Даже мой пес Жорка время от времени с непривычки вздрагивал, слыша, как шелестели по стеклам балкона сухие, жесткие снега, как они искрились в ложбинах переплетов рам и пугали его непривычной синью, брошенной светом городского фонаря.
К утру над вентиляционными колодцами на крышах домов клубился пар; серебряная пыль, завихрившись, навевалась в небольшие сугробы, они свисали белыми козырьками с крыш. Весь двор стал белым, чистым, свежим.
Изо всех сил молил высшие силы природы не устраивать опять осени, не чернить, не грязнить, не безобразить мир бесконечной хмарью и дождями. Прислушаются ли? Ведь мне хотелось на мир смотреть иначе: без нытья, с праздником в душе, без надоевшего чернотропного вида вокруг. И я без устали молил, молил и молил небеса о чем-то сокровенном, заветном, несбыточном, если вдруг снова всё занавесится непроглядною сырою тьмою…
Недавно в лесу на скрещенье тропинок нашел что-то подобное на стебель цветка.
Обманная теплынь вытащила его на свет божий. Укрыл я его ворохом преющих листьев. Может, до весны и сохранится в своей одинокости. Природа схитрила: послала на всё живое и любовь, и жестокость…
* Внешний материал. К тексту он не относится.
/-- An entry of a TLB (04 R121): partition, page base, level and leaf, with the address of the leaf. -/
structure TlbEntry where
  part : Fin 8
  page : Nat
  level : Fin 3
  leaf : Word
  entryAt : Nat
  deriving DecidableEq, Repr, Inhabited

/-- A transaction (12 R382 to R388): the state saved at TXBEGIN, its footprint, the blocks of it that another agent has read since the
transaction's first access (`others`), held writes, recorded loads (bundle, address, bytes) with the addresses and places that they
read, and an abort that is due (reason, code, cause). -/
structure Tx where
  save : Regs
  reads : List Nat
  writes : List Nat
  others : List Nat
  held : List HStore
  loads : List (Word × Word × List Byte)
  places : List (Word × Nat)
  bytes : Nat
  conflict : Bool
  abort : Option (Fin 8 × BitVec 8 × BitVec 8)
  deriving DecidableEq, Repr, Inhabited

/-- The bundle being issued: the model's own (log 4). `taken` is the taken leaf of its tree, `target` and `call` its
transfer, `rank` the place of its trap in 02 R76's order, `stalled` an operand or access that has to wait, `gone` that
the strand left the core or took a trap after the bundle, `first` the number of its first result, `settle` a transfer by
RET, `q`, `s` and `g` its header bits, `bytes` its 32 bytes, `far` whether they came from the far tier, and `stale` the events of
the slot that wait for its result (03 R108). -/
structure Issue where
  active : Bool
  pc : Word
  scope : Fin 8
  slot : Fin 8
  tree : Bool
  taken : Fin 8
  target : Option Word
  call : Option Word
  trapped : Bool
  rank : Nat
  stalled : Bool
  gone : Bool
  first : Nat
  settle : Bool
  q : Bool
  s : Bool
  g : Bool
  bytes : List Byte
  far : Bool
  stale : List LogEvent
  deriving DecidableEq, Repr, Inhabited

/-- The supervisor registers of a core (14 R423). -/
structure SupRegs where
  tvec : Word
  tcause : Word
  tpc : Word
  tfpc : Word
  tslot : Word
  twin : Word
  taddr : Word
  targ : Word
  tstatus : Word
  wdlimit : Word
  qmax : Word
  maxred : Word
  troot : Word
  tcmp : Word
  tloop : Vector Word 13
  bkpt : Vector Word 4
  wpta : Vector Word 2
  wptl : Vector Word 2
  trootNext : Option Word
  deriving DecidableEq, Repr, Inhabited

/-- The Retrograde registers (12 R354), with the writes of LOGMODE, LOGBASE and LOGSIZE that wait for the boundary. -/
structure LogRegs where
  base : Word
  size : Word
  head : Word
  tail : Word
  mode : Word
  horizon : Word
  done : Word
  stamp : Word
  irrcnt : Word
  cur : Word
  trbase : Word
  trctl : Word
  trcons : Word
  nextBase : Option Word
  nextSize : Option Word
  nextMode : Option Word
  fullPosted : Bool
  deriving DecidableEq, Repr, Inhabited

/-- The status words of an engine queue (01 R29); DEPTH and HOLD are computed. -/
structure QStat where
  lcause : BitVec 8
  lcv : Bool
  lpc : Word
  canceln : Word
  faultn : Word
  deriving DecidableEq, Repr, Inhabited

/-- An inbound message ring of a core (06 R211): message numbers and the sender site of each message it holds. -/
structure MsgRing where
  head : Nat
  tail : Nat
  claimed : Nat
  senders : List Nat
  deriving DecidableEq, Repr, Inhabited

/-- What a core is doing. -/
inductive Run where
  | idle | strand | fwWait | stopped | dead
  deriving DecidableEq, Repr, Inhabited

/-- The engines of a core (01 R14 R24): queues 0 to 5, markers of engine 6, status and progress blocks. -/
structure Engines where
  queues : Vector (List Cmd) 6
  signals : List Cmd
  stat : Vector QStat 6
  prog : Vector (Vector Word 16) 5
  fetches : Word
  work : Vector Work 5
  faults : Vector (Option PendingFault) 6
  exch : Exch
  cyc : Vector Word 8
  cens : Vector Word 5
  nextSeq : Nat
  disabled : BitVec 8
  saved : List Cmd
  deriving DecidableEq, Repr

/-- The Retrograde unit's window state (04 R134, 12 R352): what the open window holds, its store bytes, its bundles and
beats so far, and the x, bt, vm and lc registers written in it (12 R359). `acted` says that it performed an access at its issue
(04 R135); `undo` holds the values, newest first, of the state registers outside `Regs` that it wrote, and `wakes` the matrix
registers whose wake it began (05 R152); `commit` is the transaction that its close commits (12 R387). -/
structure Window where
  held : List Held
  bytes : Nat
  bundles : Nat
  beats : Nat
  wx : BitVec 64
  wbt : BitVec 8
  wvm : BitVec 8
  wlc : BitVec 4
  acted : Bool
  undo : List (Nat × Word)
  wakes : List (Fin 16)
  commit : Option Tx
  deriving DecidableEq, Repr, Inhabited

/-- A replay in progress (12 R374): the byte count of the log it starts at, the window it runs to (0: the end of the log), the debug packet
that it answers (id and response address), where it diverged (PC, address, recorded, replayed), and the places of the TILE entries that the
engines' commits have matched. -/
structure Replay where
  start : Nat
  until_ : Word
  id : Nat
  resp : Word
  diverged : Option (Word × Word × Word × Word)
  used : List Nat
  deriving DecidableEq, Repr, Inhabited

/-- One core: its strand's registers and their boundary copy, the landing buffer, the window, the engines, the
supervisor and Retrograde registers. `post` is an instruction that acts once its bundle's window has closed, `postArg` the
register it read at its issue. `evBeat` is the beat at which the entry of the first-event log was counted (03 R108), `landed` the
exposed results that have landed at the present beat, which an interlocked one may still meet (02 R48 R73). -/
structure Core where
  id : Nat
  run : Run
  mode : Mode
  r : Regs
  bnd : Regs
  y : Vector YReg 4
  beat : Nat
  evBeat : Option Nat
  seq : Nat
  land : List Result
  landed : List Result
  group : Nat
  written : List Reg
  delay : Option (Nat × Word)
  iss : Issue
  win : Window
  closing : Bool
  tilesOpen : Vector Tile 64
  tx : Option Tx
  wdcnt : Word
  cir : Word
  hack : Bool
  eqcnt : Vector Word 5
  crec : Word
  record : List Byte
  sinfo : Word
  pwbase : Vector Word 8
  pwsize : Vector Word 8
  pstore : List Host.Cell
  sup : SupRegs
  log : LogRegs
  eng : Engines
  tiles : Vector Tile 64
  ttPend : List TileChange
  rings : Vector MsgRing 4
  credits : SMap Nat
  tlb : List TlbEntry
  l1n : Nat
  l1 : List (Nat × List Byte)
  pend : List (BitVec 8 × Word)
  fault : Option PendingFault
  waitClocks : Nat
  wake : List (Fin 16 × Nat)
  svc : Option (Word × List Word)
  launch : Option (Nat × Nat)
  frame : Word
  spill : Word
  spillSize : Nat
  stopReq : Option (Fin 8 × BitVec 8)
  shadow : List Byte
  replay : Option Replay
  samples : Nat
  shoot : List (Nat × Option Nat)
  post : Option Instr
  postArg : Word
  deriving DecidableEq, Repr

/-- A cluster barrier object (06 R204). -/
structure Barrier where
  expect : Nat
  arrived : Nat
  gen : W32
  deriving DecidableEq, Repr, Inhabited

/-- A tier-monitor entry (04 R125); `crossed`: its counter passed the threshold and its notification is to be posted. -/
structure MonEntry where
  page : Word
  part : Fin 8
  count : BitVec 16
  notified : Bool
  crossed : Bool
  deriving DecidableEq, Repr, Inhabited

/-- An entry of a stage queue (06 R207 R209). -/
structure QEntry where
  seq : Nat
  bytes : List Byte
  mdata : List (BitVec 25)
  claimed : Option Nat
  deriving DecidableEq, Repr, Inhabited

/-- A stage queue of a running pipeline (13 R409 R416 R417). -/
structure SQueue where
  esize : Nat
  cap : Nat
  high : Nat
  low : Nat
  ring : Word
  ringcap : Nat
  quota : Nat
  chip : List QEntry
  ringHead : Nat
  ringCount : Nat
  nextSeq : Nat
  resvChip : Nat
  resvRing : Nat
  latched : Bool
  closed : Bool
  deriving DecidableEq, Repr, Inhabited

/-- A stage of a running pipeline, with the launch unit's copy of its context template (13 R405 R408). -/
structure Stage where
  entry : Word
  template : List Byte
  gang : Nat
  prio : Nat
  steal : Bool
  maxinst : Nat
  inq : List Nat
  outq : List Nat
  affinity : Nat
  deficit : Nat
  deriving DecidableEq, Repr, Inhabited

/-- What a pipeline image declares (13 R407 R408 R409). -/
structure PipeImage where
  pipe : Nat
  framepool : Word
  nframes : Nat
  recpool : Word
  nrecpool : Nat
  spillpool : Word
  spilln : Nat
  stages : List Stage
  queues : List SQueue
  deriving DecidableEq, Repr, Inhabited

/-- A pipeline switch that waits for the strands to stop (13 R419): its packet's queue and place, KEEPQ and the new image. -/
structure Switch where
  queueK : Nat
  packet : Nat
  keep : Bool
  image : PipeImage
  deriving DecidableEq, Repr, Inhabited

/-- A running pipeline (13 R397 R405 R411): the queue and place of its LAUNCH, its image's L1N, CMASK, record table and
scratchpad entries (record, offset, length, DATA, SIDE). `recs` lists its records, each with the time it became ready, if it
is; `misses` the records whose pickup waits for a reply, each with the core that read it and its fault (04 R119); `reserve` the cluster
ordinals kept for gangs (13 R414), each with its gang; `slots` its running-pipeline slot (14 R443). -/
structure Pipeline extends PipeImage where
  queueK : Nat
  packet : Nat
  l1n : Nat
  cmask : Nat
  rectab : Word
  sptab : List (Nat × Nat × Nat × Word × Word)
  recs : List (Word × Option Nat)
  misses : List (Word × Nat × PendingFault)
  nextGid : Nat
  switch : Option Switch
  cause : Option (BitVec 8)
  causePc : Word
  unit : Option (BitVec 16)
  poison : Bool
  reserve : List (Nat × Nat)
  migrating : Bool
  slots : Nat
  deriving DecidableEq, Repr, Inhabited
Пурга утихомирилась. Тучи поднялись, и в разрывах их блеснула уже январская синева. Тонкой порошей скрыло «разнообразие безобразия», оставшееся с затянувшейся осени.
Секущей крупкой усеяны дорожки дендрария. На темной зелени елей, молодых кедрачей, привезенных из Сибири, на хвое сосенной разнопородности повисло редкое серебро, принарядило к Старому Новогодью снежной мишурой.
Тревожны реденькие рощи за городским дендрарием. Они в предчувствии настоящей зимы, трескучих морозов и мутных метелей.
Березки застыли. Над ними пронесся куда-то тонкий месяц, а потом и растворился в летучих тучах.
Смерклось. Ночь надвинулась. Месяц обнажился и завис на одном месте. Снег под ним покрылся золотыми блестками.
Кажется, заночевала, наконец, здесь русская зима, которую ждали. Накануне Старого Нового года явилась она в наши края, чтобы извиниться за то, что припозднилась.
Не обманывает ли она? Ведь всё смешалось на континентах: там, где должно быть тепло, теперь холод. И наоборот…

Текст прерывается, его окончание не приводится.